Items from a data source:

== == ==

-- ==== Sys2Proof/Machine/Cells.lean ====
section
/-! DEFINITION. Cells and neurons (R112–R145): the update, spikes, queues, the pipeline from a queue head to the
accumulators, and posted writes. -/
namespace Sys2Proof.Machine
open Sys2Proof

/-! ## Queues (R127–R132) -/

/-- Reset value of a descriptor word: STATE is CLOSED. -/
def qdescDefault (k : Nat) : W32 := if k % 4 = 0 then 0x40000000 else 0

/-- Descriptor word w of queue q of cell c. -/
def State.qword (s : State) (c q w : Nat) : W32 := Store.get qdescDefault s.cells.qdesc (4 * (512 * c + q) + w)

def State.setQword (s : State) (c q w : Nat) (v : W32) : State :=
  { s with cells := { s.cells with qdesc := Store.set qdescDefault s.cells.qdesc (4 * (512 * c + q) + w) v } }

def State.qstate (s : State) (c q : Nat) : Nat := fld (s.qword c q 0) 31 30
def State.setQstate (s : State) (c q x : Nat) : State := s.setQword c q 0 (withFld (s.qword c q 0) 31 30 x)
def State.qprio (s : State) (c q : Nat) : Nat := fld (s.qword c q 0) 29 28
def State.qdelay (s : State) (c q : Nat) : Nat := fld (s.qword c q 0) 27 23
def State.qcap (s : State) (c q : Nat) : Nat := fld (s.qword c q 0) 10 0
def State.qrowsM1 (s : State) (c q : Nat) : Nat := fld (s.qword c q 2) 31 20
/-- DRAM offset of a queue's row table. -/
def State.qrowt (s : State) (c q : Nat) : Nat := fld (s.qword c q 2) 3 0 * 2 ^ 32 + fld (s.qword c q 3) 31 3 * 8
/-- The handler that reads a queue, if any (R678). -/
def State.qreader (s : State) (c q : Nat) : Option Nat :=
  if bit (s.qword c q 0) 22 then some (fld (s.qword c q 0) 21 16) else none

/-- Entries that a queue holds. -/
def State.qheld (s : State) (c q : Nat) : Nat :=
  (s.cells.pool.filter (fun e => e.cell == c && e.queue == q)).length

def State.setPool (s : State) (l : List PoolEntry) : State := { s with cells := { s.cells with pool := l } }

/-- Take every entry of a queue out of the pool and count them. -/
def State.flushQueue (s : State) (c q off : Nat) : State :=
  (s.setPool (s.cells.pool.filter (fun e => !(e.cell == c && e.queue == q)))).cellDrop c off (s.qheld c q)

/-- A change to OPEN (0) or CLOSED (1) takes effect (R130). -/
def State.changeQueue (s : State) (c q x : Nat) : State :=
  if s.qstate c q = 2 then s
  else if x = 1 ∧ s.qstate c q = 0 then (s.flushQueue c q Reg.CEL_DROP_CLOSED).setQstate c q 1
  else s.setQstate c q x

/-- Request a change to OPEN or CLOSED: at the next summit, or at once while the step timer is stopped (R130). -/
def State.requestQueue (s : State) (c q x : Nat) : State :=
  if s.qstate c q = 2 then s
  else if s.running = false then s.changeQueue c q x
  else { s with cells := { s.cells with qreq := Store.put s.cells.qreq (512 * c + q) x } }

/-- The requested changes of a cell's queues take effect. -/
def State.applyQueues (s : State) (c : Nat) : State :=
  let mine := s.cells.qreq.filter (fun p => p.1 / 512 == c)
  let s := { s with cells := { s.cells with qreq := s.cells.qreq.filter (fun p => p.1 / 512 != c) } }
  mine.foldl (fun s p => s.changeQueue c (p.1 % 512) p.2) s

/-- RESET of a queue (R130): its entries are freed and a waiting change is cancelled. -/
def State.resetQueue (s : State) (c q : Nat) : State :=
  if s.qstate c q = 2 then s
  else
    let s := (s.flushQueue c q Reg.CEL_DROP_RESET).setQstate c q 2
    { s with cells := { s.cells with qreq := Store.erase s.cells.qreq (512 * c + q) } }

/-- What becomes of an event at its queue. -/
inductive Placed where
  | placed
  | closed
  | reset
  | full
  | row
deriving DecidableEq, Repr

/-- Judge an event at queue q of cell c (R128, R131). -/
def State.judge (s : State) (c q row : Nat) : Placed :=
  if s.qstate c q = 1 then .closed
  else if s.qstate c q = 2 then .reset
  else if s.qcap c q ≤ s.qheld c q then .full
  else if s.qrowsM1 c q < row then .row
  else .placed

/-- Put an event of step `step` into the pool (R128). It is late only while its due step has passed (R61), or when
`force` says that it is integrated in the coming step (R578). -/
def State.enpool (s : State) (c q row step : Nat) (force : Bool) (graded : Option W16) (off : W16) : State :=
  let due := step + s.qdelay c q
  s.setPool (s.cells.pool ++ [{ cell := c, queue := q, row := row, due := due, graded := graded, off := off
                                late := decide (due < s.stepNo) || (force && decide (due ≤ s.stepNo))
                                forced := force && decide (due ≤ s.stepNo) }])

== == ==

- **Exercise directions**:
Note every line of the records that holds the word "event", and copy it.

- **Result**:
/-- What becomes of an event at its queue. -/
/-- Judge an event at queue q of cell c (R128, R131). -/
/-- Put an event of step `step` into the pool (R128). It is late only while its due step has passed (R61), or when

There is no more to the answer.